Literature DB >> 30201254

Cardiac Rehabilitation in Patients With Lymphoma Undergoing Autologous Hematopoietic Stem Cell Transplantation: A Cardio-oncology Pilot Project.

Derek Rothe1, Nanette Cox-Kennett1, David M Buijs1, Christopher P Venner2, D Ian Paterson2, Gabor T Gyenes2, Edith Pituskin3.   

Abstract

BACKGROUND: Worldwide > 50,000 hematopoietic stem cell transplants (HSCTs) are performed annually. HSCT patients receive multiple cardiotoxic therapies (chemotherapy and radiation therapy) in addition to severe physical deconditioning during hospital admission. We hypothesized that guided exercise in a cardiac rehabilitation (CR) program following autologous HSCT is a safe and feasible intervention.
METHODS: Pilot project to assess for safety, feasibility and impact of 8 weeks of CR in HSCT patients following transplant. Consecutive patients with lymphoma underwent standard activity protocol testing before HSCT, at 6 weeks following HSCT (prior to CR), and at 14 weeks following HSCT (at completion of CR), consisting of grip strength (GS), gait speed (GtS), timed up-and-go (TUG), and 6-minute walk test (6MWT).

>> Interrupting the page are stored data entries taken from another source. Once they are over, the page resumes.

-- ==== Sys2Proof/Syntax.lean ====
section
/-! DEFINITION. The instruction set as syntax: the 25 mnemonics and the instructions with their operand bytes (R62, R65). -/

namespace Sys2Proof

/-- The 25 mnemonics (R65), sorted as in the spec's opcode map. -/
inductive Mnemonic where
  | nop | hlt | ret
  | push | pop | prn | call | jmp | jeq | jne | inc | dec | not
  | ldi
  | add | sub | mul | div | mod | cmp | and | or | xor | shl | shr
  deriving DecidableEq, Repr

/-- One instruction: a constructor for each row of the opcode table. A register operand is the WHOLE operand byte
(R63), so an operand above 7 is an instruction too: it is ill-formed, and it raises `RegisterIndexOutOfRange` (R85). -/
inductive Instr where
  /-- NOP (R101) -/
  | nop
  /-- HLT (R100) -/
  | hlt
  /-- RET (R151) -/
  | ret
  /-- PUSH a (R111) -/
  | push (a : Byte)
  /-- POP a (R112) -/
  | pop (a : Byte)
  /-- PRN a (R102) -/
  | prn (a : Byte)
  /-- CALL a (R150) -/
  | call (a : Byte)
  /-- JMP a (R141) -/
  | jmp (a : Byte)
  /-- JEQ a (R142) -/
  | jeq (a : Byte)
  /-- JNE a (R143) -/
  | jne (a : Byte)
  /-- INC a (R125) -/
  | inc (a : Byte)
  /-- DEC a (R126) -/
  | dec (a : Byte)
  /-- NOT a (R133) -/
  | not (a : Byte)
  /-- LDI a imm (R110) -/
  | ldi (a imm : Byte)
  /-- ADD a b (R120) -/
  | add (a b : Byte)
  /-- SUB a b (R121) -/
  | sub (a b : Byte)
  /-- MUL a b (R122) -/
  | mul (a b : Byte)
  /-- DIV a b (R123) -/
  | div (a b : Byte)
  /-- MOD a b (R124) -/
  | mod (a b : Byte)
  /-- CMP a b (R140) -/
  | cmp (a b : Byte)
  /-- AND a b (R130) -/
  | and (a b : Byte)
  /-- OR a b (R131) -/
  | or (a b : Byte)
  /-- XOR a b (R132) -/
  | xor (a b : Byte)
  /-- SHL a b (R134) -/
  | shl (a b : Byte)
  /-- SHR a b (R135) -/
  | shr (a b : Byte)
  deriving DecidableEq, Repr

end Sys2Proof
end

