-- ==== Sys2Proof/Machine/Cycle.lean ====
section
/-! DEFINITION. The fetch-decode-execute cycle for any opcode map (R80), and placing an instruction where it fetches. -/

namespace Sys2Proof.Machine

/-- FETCH, DECODE and DISPATCH: the instruction at `pc`, or the condition raised before EXECUTE, in the order of R209. A list
that ends inside an instruction cannot arise here, three bytes having been fetched. -/
def fetchDecode (M : OpMap) (s : State) : Except Cause Instr := do
  let (ir, opa, opb) ← fetch s
  match decode M ir opa opb with
  | .ok i => return i
  | .error _ => throw (.illegalOpcode ir)

/-- One step of the machine with the opcode map `M` (R80). It exists only when `run = RUNNING` (R89). -/
def cycle (M : OpMap) (s : State) : Result :=
  match s.run with
  | .halted => .fault .halted
  | .faulted c => .fault (.faulted c)
  | .running =>
    match fetchDecode M s with
    | .error c => .next (raise c s)
    | .ok i => exec i s

/-- Store bytes from an address upward, leaving out those whose address does not exist (log entry 8). -/
def Memory.storeBytes : Memory → Nat → List Byte → Memory
  | m, _, [] => m
  | m, a, v :: rest => Memory.storeBytes (if a < Config.memSize then m.write a v else m) (a + 1) rest

/-- The three bytes of an opcode-table word stored at `pc`, `pc + 1`, `pc + 2`. -/
def storeTableWord (s : State) (nbits w : Nat) : State :=
  { s with mem := s.mem.storeBytes s.pc.toNat [tableByte nbits w 0, tableByte nbits w 1, tableByte nbits w 2] }

end Sys2Proof.Machine
end

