/-- Settles O29: each clause reads the registers that may be written off the table. -/
theorem registersChangeOnlyAsTabulated : Obligations.RegistersChangeOnlyAsTabulated := by
  refine fun ins s t h => ⟨fun hm => ?none, fun hm => ?stack, fun hm i hi => ?pop, fun i hi hm => ?destination⟩ <;>
    refine sameRegsExcept_of_exec h fun r hr => ?_
  case none =>
    have hdisjoint : ∀ m ∈ [Mnemonic.nop, .hlt, .prn, .jmp, .jeq, .jne, .cmp],
        m ∉ [.push, .pop, .call, .ret] ∧ m ∉ Mnemonic.pop :: aluMnemonics := by decide
    obtain ⟨hstack, hresult⟩ := hdisjoint _ hm
    obtain ⟨-, hm'⟩ | ⟨hm', -⟩ := hr
    · exact absurd hm' hstack
    · exact absurd hm' hresult
  case stack =>
    have hdisjoint : ∀ m ∈ [Mnemonic.push, .call, .ret], m ∉ Mnemonic.pop :: aluMnemonics := by decide
    obtain ⟨rfl, -⟩ | ⟨hm', -⟩ := hr
    · exact List.mem_singleton_self 7
    · exact absurd hm' (hdisjoint _ hm)
  case pop =>
    subst hi
    obtain ⟨rfl, -⟩ | ⟨-, hop⟩ := hr
    · simp
    · simp [regByte_inj (Option.some.inj hop)]
  case destination =>
    obtain ⟨-, hm'⟩ | ⟨-, hop⟩ := hr
    · have hret : ins.mnemonic = .ret := by
        simp only [List.mem_cons, List.not_mem_nil, or_false, not_or] at hm hm'
        tauto
      simp [head?_operands_ret hret] at hi
    · simp [regByte_inj (Option.some.inj (hi.symm.trans hop))]

/-! ### Memory -/

/-- Settles O28. -/
theorem memoryPrimitivesReadAndWriteOneByte : Obligations.MemoryPrimitivesReadAndWriteOneByte := by
  refine fun s addr v => ⟨fun h0 h1 => ⟨memRead_of_range s h0 (by omega), fun hwf => ?inside⟩, fun hout => ?outside⟩
  case inside =>
    refine ⟨_, memWrite_of_range s v h0 (by omega), ?value, ?others, ?wf, rfl⟩
    case value => rw [Memory.read_write hwf, if_pos rfl, trunc8_toNat]
    case others =>
      intro a ha
      rw [Memory.read_write hwf, if_neg (by omega)]
    case wf => exact Memory.wf_write hwf (by simp only [Config.memSize]; omega)
  case outside =>
    have hrange : ¬ (0 ≤ addr ∧ addr < ((Config.memSize : Nat) : Int)) := by simp only [Config.memSize]; omega
    exact ⟨memRead_out_of_range s (by omega), if_neg hrange⟩

/-- Settles O30: the store of PUSH and CALL is that of `pushed`, and no other effect touches memory. -/
theorem onlyPushAndCallWriteMemory : Obligations.OnlyPushAndCallWriteMemory := by
  intro s t hwf h
  obtain ⟨-, ⟨i, hf, he⟩ | ⟨c, -, rfl⟩⟩ := cycle_effect_or_raise h
  · obtain hkept | ⟨hm, hpos, v, hpushed⟩ := he.mem_cases
    · exact .inl fun a => by rw [hkept]
    · refine .inr ⟨?opcode, ?address, ?others⟩
      case opcode =>
        rw [← opcode_of_fetchDecode hf]
        exact List.mem_map_of_mem (f := defaultOpMap) hm
      case address =>
        rw [stackTop]
        omega
      case others =>
        intro a ha
        rw [hpushed]
        rw [← stackTop_decremented hpos] at ha
        exact sameMemoryExcept_pushed hwf hpos v a ha
  · exact .inl fun _ => rfl

/-! ### Output -/

/-- Settles O31: the PRN that was fetched has its opcode and its register at `pc`. -/
theorem onlyPrnExtendsTheOutput : Obligations.OnlyPrnExtendsTheOutput := by
  intro s t h
  obtain ⟨-, ⟨ins, hf, he⟩ | ⟨c, -, rfl⟩⟩ := cycle_effect_or_raise h
  · obtain hkept | ⟨i, rfl, hout⟩ := he.out_cases
    · exact .inl hkept
    · have hoperand : [regByte i] = [s.mem.read (s.pc.toNat + 1)] := operands_of_fetchDecode hf
      exact .inr ⟨i, (opcode_of_fetchDecode hf).symm, (List.singleton_inj.mp hoperand).symm, hout⟩
  · exact .inl rfl

end Sys2Proof.Machine

/-! ## Reset and loading (R33, R230 to R233) -/

namespace Sys2Proof.Machine

/-- Settles O1. -/
theorem resetStateHasTheSpecValues : Obligations.ResetStateHasTheSpecValues :=
  ⟨by decide, rfl, rfl, rfl, rfl, rfl, fun _ => rfl⟩

/-- Settles O2. -/
theorem resetInputSetsEverythingButMemory : Obligations.ResetInputSetsEverythingButMemory := fun _ => ⟨rfl, rfl⟩

theorem ofImage_of_le {program : List Byte} (h : program.length ≤ 256) :
    Memory.ofImage program = some (Memory.place program 0) := if_pos h

theorem ofImage_of_gt {program : List Byte} (h : 256 < program.length) : Memory.ofImage program = none :=
  if_neg (Nat.not_le_of_gt h)

/-- Settles O3: the image of a program is its bytes placed from address 0. -/
theorem loadedProgramIsTheZeroFilledImage : Obligations.LoadedProgramIsTheZeroFilledImage := by
  intro program
  refine ⟨fun h => ?loads, fun h => ?tooLong⟩
  case loads =>
    have himg := ofImage_of_le h
    refine ⟨State.resetWith (Memory.place program 0), ?some, fun k => ?read, Memory.wf_ofImage himg, rfl⟩
    case some => rw [loadProgram, himg, Option.map_some]
    case read =>
      have hread := Memory.read_place program 0 k (by simpa using h)
      rwa [Nat.zero_add] at hread
  case tooLong => rw [loadProgram, ofImage_of_gt h, Option.map_none]

end Sys2Proof.Machine

/-! ## How steps follow one another (R87, R94), and the instruction the host places (log entry 6) -/

namespace Sys2Proof.Machine

/-! ### ADVANCE -/

/-- Settles O24: a machine still RUNNING raised nothing and ran no HLT, so `pc` is that of the generic advance. -/
theorem stepAdvancesByTheOpcodeArity : Obligations.StepAdvancesByTheOpcodeArity := by
  intro s t ir opa opb m hb hm hflow h ht
  obtain ⟨hpc, hir, -, -⟩ := hb
  obtain ⟨ins, hf, he⟩ := effect_of_cycle_running h ht
  obtain ⟨hinj, harity⟩ := defaultOpMap_valid
  have hins : ins.mnemonic = m := hinj _ _ (by rw [opcode_of_fetchDecode hf, hir, hm])
  obtain hadv | ⟨hctl, -⟩ | ⟨hhalted, -⟩ := he.pc_cases
  · have hcount := m.operandCount_le
    rw [hadv, hins, State.advance_pc_toNat hpc hcount, ← hm, harity]
    omega
  · exact absurd (hins ▸ hctl) hflow
  · simp [ht] at hhalted

/-! ### The run through zero memory -/

/-- The opcode of NOP is 0 (D2). -/
theorem step_of_zero_opcode {s : State} (hrun : s.run = .running) (hpc : s.pc.toNat ≤ 253)
    (h : s.mem.read s.pc.toNat = 0) : step s = .next (s.advance 0) := by
  have hnop : decode defaultOpMap 0 (s.mem.read (s.pc.toNat + 1)) (s.mem.read (s.pc.toNat + 2)) = .ok .nop := rfl
  exact (cycle_exec hrun (FetchedBytes.fetchDecode_eq_ok ⟨hpc, h, rfl, rfl⟩ hnop)).trans (exec_nop s)

/-- A run of `k` NOPs and whatever follows them, below 254. -/
theorem core_run_zero_memory {s : State} (k n : Nat) (hrun : s.run = .running) (hpc : s.pc.toNat + k = 254)
    (hmem : ∀ a, s.pc.toNat ≤ a → s.mem.read a = 0) :
    Sys2Proof.core.run (k + n) s = Sys2Proof.core.run n { s with pc := 254 } := by
  induction k generalizing s with
  | zero =>
    have hs : s = { s with pc := 254 } := by
      have hpc254 : s.pc = 254 := BitVec.eq_of_toNat_eq hpc
      rw [← hpc254]
    rw [Nat.zero_add, ← hs]
  | succ k ih =>
    have hle : s.pc.toNat ≤ 253 := by omega
    have hpc' : (s.advance 0).pc.toNat = s.pc.toNat + 1 := State.advance_pc_toNat hle (Nat.zero_le 2)
    have hstep := step_of_zero_opcode hrun hle (hmem _ le_rfl)
    have hrest := ih (s := s.advance 0) hrun (by omega) fun a ha => hmem a (by omega)
    rw [Nat.add_right_comm, core_run_succ_next _ hstep, hrest]
    rfl

/-- Settles O25: the NOPs lead to 254, and the step after them is the fetch there. -/
theorem zeroMemoryRunsNopsUpTo254 : Obligations.ZeroMemoryRunsNopsUpTo254 := by
  intro s hrun hpc hmem
  have hsum : s.pc.toNat + (254 - s.pc.toNat) = 254 := by omega
  refine ⟨core_run_zero_memory _ 0 hrun hsum hmem, ?raise⟩
  case raise =>
    have hlo : 254 ≤ (254 : PcWord).toNat := by decide
    have hhi : (254 : PcWord).toNat ≤ 256 := by decide
    have hfetch := fetchAbove253Raises { s with pc := 254 } hrun hlo hhi
    exact (core_run_zero_memory _ 1 hrun hsum hmem).trans (core_run_succ_next 0 hfetch)

/-! ### The instruction the host places -/

/-- A store from `a` upward leaves the bytes below. -/
theorem Memory.read_storeBytes_of_lt {m : Memory} (hwf : m.wf = true) {a b : Nat} (bs : List Byte) (h : b < a) :
    (m.storeBytes a bs).read b = m.read b := by
  induction bs generalizing m a with
  | nil => rfl
  | cons v rest ih =>
    rw [Memory.storeBytes]
    split
    next ha => rw [ih (Memory.wf_write hwf ha) (by omega), Memory.read_write hwf, if_neg (by omega)]
    next => exact ih hwf (by omega)

/-- Where every address exists, the bytes stored are read back. -/
theorem Memory.read_storeBytes_add {m : Memory} (hwf : m.wf = true) {a k : Nat} {bs : List Byte}
    (hroom : a + bs.length ≤ Config.memSize) (hk : k < bs.length) : (m.storeBytes a bs).read (a + k) = bs[k] := by
  induction bs generalizing m a k with
  | nil => cases hk
  | cons v rest ih =>
    rw [List.length_cons] at hroom hk
    have ha : a < Config.memSize := by omega
    have hwf' := Memory.wf_write (v := v) hwf ha
    rw [Memory.storeBytes, if_pos ha]
    cases k with
    | zero =>
      have hkept := Memory.read_storeBytes_of_lt hwf' rest (Nat.lt_succ_self a)
      rw [Memory.read_write hwf, if_pos rfl] at hkept
      exact hkept
    | succ k =>
      have hrest := ih (a := a + 1) (k := k) hwf' (by omega) (by omega)
      rwa [Nat.add_right_comm] at hrest

/-- The word placed is what the next step fetches. -/
theorem fetchedBytes_withFetchWord {s : State} (hpc : s.pc.toNat ≤ 253) (hwf : s.mem.wf = true) (nbits w : Nat) :
    FetchedBytes (s.withFetchWord nbits w) (tableByte nbits w 0) (tableByte nbits w 1) (tableByte nbits w 2) := by
  have hread : ∀ k (hk : k < 3), (s.withFetchWord nbits w).mem.read (s.pc.toNat + k) =
      [tableByte nbits w 0, tableByte nbits w 1, tableByte nbits w 2][k] := fun k hk =>
    Memory.read_storeBytes_add hwf (by simp only [List.length_cons, List.length_nil, Config.memSize]; omega) hk
  exact ⟨hpc, hread 0 (by decide), hread 1 (by decide), hread 2 (by decide)⟩

theorem decode_of_decodeTableWord {nbits w : Nat} {i : Instr} (h : decodeTableWord nbits w = some i) :
    decode defaultOpMap (tableByte nbits w 0) (tableByte nbits w 1) (tableByte nbits w 2) = .ok i := by
  unfold decodeTableWord at h
  split at h
  next j hj => rw [hj, Option.some.inj h]
  next => cases h

/-- Settles O26. -/
theorem placedWordIsTheNextInstruction : Obligations.PlacedWordIsTheNextInstruction := by
  intro s nbits w i hrun hpc hwf hword
  have hbytes := fetchedBytes_withFetchWord hpc hwf nbits w
  exact ⟨cycle_exec hrun (hbytes.fetchDecode_eq_ok (decode_of_decodeTableWord hword)), rfl⟩

end Sys2Proof.Machine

CR consisted of 8 weekly visits for guided exercise.
RESULTS: Activity tolerance protocol data of 30 patients (24 male, 6 female) from December 2014 to December 2016 were analyzed using repeated measures (analysis of variance [ANOVA]) to observe for changes in GS, GtS, TUG, and 6MWT. Statistically significant improvements were found in GS (P < 0.005), GtS (P = 0.02), and 6MWT (P = 0.001). These improvements show that guided CR-based exercise may assist HSCT survivors to meet or even surpass baseline exercise levels and improve physical functioning. There were no adverse events (ie, death or injury) during the study period. Fifty-seven percent of referred patients participated in CR, exceeding documented CR adherence in cardiac populations.
CONCLUSIONS: The addition of CR-based exercise programming in HSCT survivorship care of patients with lymphoma is a safe and feasible intervention to assist in recovery following transplant.
Copyright © 2018 Canadian Cardiovascular Society. Published by Elsevier Inc. All rights reserved.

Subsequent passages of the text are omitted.